[SOLVED] Using Signals and Slots to control UI

  • Hi there,

    I've recently started developing in QT and have run into an issue recently. Any insight would be appreciated.

    To provide some background:

    I have a Database that is constantly receiving values through modbus. The GUI should display some of these values and update periodically. As I have multiple forms being used, I'm using one class to handle the GUI elements. This class has a signal that is emitted based on a timer timeout, connected to a slot in one of the form's source. This slot should then change a ui element. However, while the function attached to the slot seems to run, it doesn't actually update the UI. I've created a push button with identical code that, when pressed, does update the UI.

    Attached is a snippet from the UI source and the header file.

    void EC_Saloon::update_ecs_values()
        int buffer;
    void EC_Saloon::on_pushButton_2_released()
        int buffer;

    And the header file.

    #define EC_SALOON_H
    #include <QDialog>
    namespace Ui {
    class EC_Saloon;
    class EC_Saloon : public QDialog
        explicit EC_Saloon(QWidget *parent = 0);
    public slots:
        void update_ecs_values();
    private slots:
        void on_pushButton_released();
        void on_pushButton_2_released();
        Ui::EC_Saloon *ui;
    #endif // EC_SALOON_H

    Just to note, the buffer line isn't the cause as I've commented it out in the past and hardcoded a value to pass to the UI but it still doesn't function.

    Many Thanks.

    EDIT: Solution Found.
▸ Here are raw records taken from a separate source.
-- ==== Sys2Proof/Tests/Slice0.lean ====
section
/-! SUPPORT. The model's own tests. Expected values are written out from spec/30_encoding.md, spec/60_exceptions.md and
spec/95_test_vectors.md, none from the model. After them, for each statement with hypotheses, a theorem that shows
concrete states and operands meeting them. -/

namespace Sys2Proof.Tests

open Sys2Proof Sys2Proof.Machine Sys2Proof.Safety

/-! ### Patterns of spec/95_test_vectors.md -/

/-- The sequential key: byte i is `0x10 + i`. -/
def keyBytes (n : Nat) : List Byte := (List.range n).map fun i => BitVec.ofNat 8 (0x10 + i)

/-- The sequential tweak: bytes `00 01 ... 0F`. -/
def tweakBytes : List Byte := (List.range 16).map (BitVec.ofNat 8)

/-- The sequential block: byte i is `0xFF - i`. -/
def blockOf (n : Nat) : List Byte := (List.range n).map fun i => BitVec.ofNat 8 (0xFF - i)

def zeros (n : Nat) : List Byte := List.replicate n 0

/-- An instance after reset with events at its port. -/
def presented (v : Variant) (es : List PortEvent) : State := (State.resetOf v).setPort es

/-- The next state of an outcome, if it has one. -/
def nextOf : Host.Outcome State Fault Refusal → Option State
  | .next t => some t
  | .fault _ => none
  | .refused _ => none

/-- The response a step gives last. -/
def lastResponse (s : State) : Option Response := (nextOf (step s)).bind fun t => t.responses.getLast?

/-- An instance with the sequential key and tweak. -/
def sequential (v : Variant) : State :=
  after (.settweak true tweakBytes) (after (.setkey (keyBytes (8 * v.words))) (State.resetOf v))

/-- An instance with the zero key. -/
def zeroKeyed (v : Variant) : State := after (.setkey (zeros (8 * v.words))) (State.resetOf v)

/-- The ciphertext words of the sequential vectors: sections 2.5, 2.6 and 2.7. -/
def sequentialCipher : Variant → List Word
  | .tf256 =>
    [0xDF8FEA0EFF91D0E0, 0xD50AD82EE69281C9, 0x76F48D58085D869D, 0xDF975E95B5567065]
  | .tf512 =>
    [0x2C5AD426964304E3, 0x9A2436D6D8CA01B4, 0xDD456DB00E333863, 0x794725970EB9368B, 0x043546998D0A2A27,
       0x25A7C918EA204478, 0x346201A1FEDF11AF, 0x3DAF1C5C3D672789]
  | .tf1024 =>
    [0xB0C33CD7DB4D65A6, 0xBC49A85A1077D75D, 0x6855FCAFEA7293E4, 0x1C5385AB1B7754D2, 0x30E4AAFFE780F794,
       0xE1BBEE708CAFD8D5, 0x9CA837B7423B0F76, 0xBD1403670D4963B3, 0x451F2E3CE61EA48A, 0xB360832F9277D4FB,
       0x0AAFC7A65E12D688, 0xC8906E79016D05D7, 0xB316570A15F41333, 0x74E98A2869F5D50E, 0x57CE6F9247432BCE,
       0xDE7CDD77215144DE]

/-- The ciphertext words of the zero block in the reset state: section 2.10. -/
def resetCipher : Variant → List Word
  | .tf256 =>
    [0x371874738132E3A8, 0xC22CEBDA4F170CEA, 0xB38DEA9F4A991BCD, 0xE5008B9712E57697]
  | .tf512 =>
    [0x3A9B4B87FF15019C, 0xD6F4453B1D82188A, 0xA29BEE4AF7CA8E55, 0x403946964540625A, 0x5F4D3ACCCD72821E,
       0xD323367B90454B19, 0xFBC35235413596A3, 0xD360405912BAD82C]
  | .tf1024 =>
    [0x4BDA44A4A3BB19FC, 0xD3250126B1C43E73, 0x55A6A0CFCE56C137, 0xEB9034B24172BA48, 0x53A937EE665E5607,
       0xF30C9AEE3204001E, 0xD4B3A3A37DC3E6A3, 0x17119CFDA2DF798D, 0xB2AC169C2C2740C9, 0xB7CE28F101B6C0E9,
       0x127C9A9B3FBB31E6, 0x71B47D15129E602F, 0x30F60EF81F2A3B85, 0x923C2EF946375374, 0x897764B9283D700B,
       0xB1E168BFC3E74C74]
I was creating a new instance of a class that handles the signals and slots for the GUI. I'm now ensuring that all other sources refer to the same instance.

  • hihihiihihihih

  • better use on_pushButton_triggered()

  • Lifetime Qt Champion

    @Yuichi_C said:
    Hi and welcome

    Are you 100% sure that your slot
    void EC_Saloon::update_ecs_values()
    is called ?

    if you place a
    qDebug() << "in EC_Saloon::update_ecs_value";

    You can see that its called as expected ?

    Can you post your connect line ?
    You might need to use the queued connection type.

  • @mrjj

    Hi mrjj,

    I'm certain it's being called. I've added the debug line to the function and it appears in my application output.

    Here's the source

    void guihandler::initialise(){
        QTimer *timer = new QTimer();
                    timer, SIGNAL(timeout()),
                    this, SLOT(updateGUI()));
        // Create connection from signals to slots
        EC_Saloon *ecshandler = new EC_Saloon();
                    this, SIGNAL(requestupdate()),
    void guihandler::updateGUI(){
       //Connect this signal to slots for updating on each screen
        emit this->requestupdate();

    I've just noticed now that I'm creating a new instance of EC_Saloon when creating the connection. That would explain a lot I think.

    Do I need to create the connection between the signal and slot on the creation of each dialog window?

    Many Thanks.

  • Lifetime Qt Champion

    Ok. had to be sure. :)

    Yes the signal / slot connection is pr instance
    so you must hook up all new objects (also)

    If you only call guihandler::initialise() ONCE
    it seems fine but hard to guess about. :)

    If you can, use the new connect syntax as its type safe.

    QObject::connect(this, &guihandler::requestupdate, ecshandler,&EC_Saloon ::update_ecs_values);

  • @Yuichi_C

    You can make a list of saloons and each time you create one, you append it to this list.

    Then create one slot where you update all saloons contained in the list.

    So you will need to make just one connection signal/slot

  • @mrjj

    Thanks, I've updated the syntax now.

    I've corrected the code now and everything seems to be working. I'm now creating one instance of the guihandler class and referencing the one instance now.


    I only want to have one instance of saloon at a time, however I do have other ui classes that use the same database. I hasn't thought about updating all classes simultaneously, think it'll come in handy. Thanks for your advice.

    Thank you all for your responses. Consider this one solved.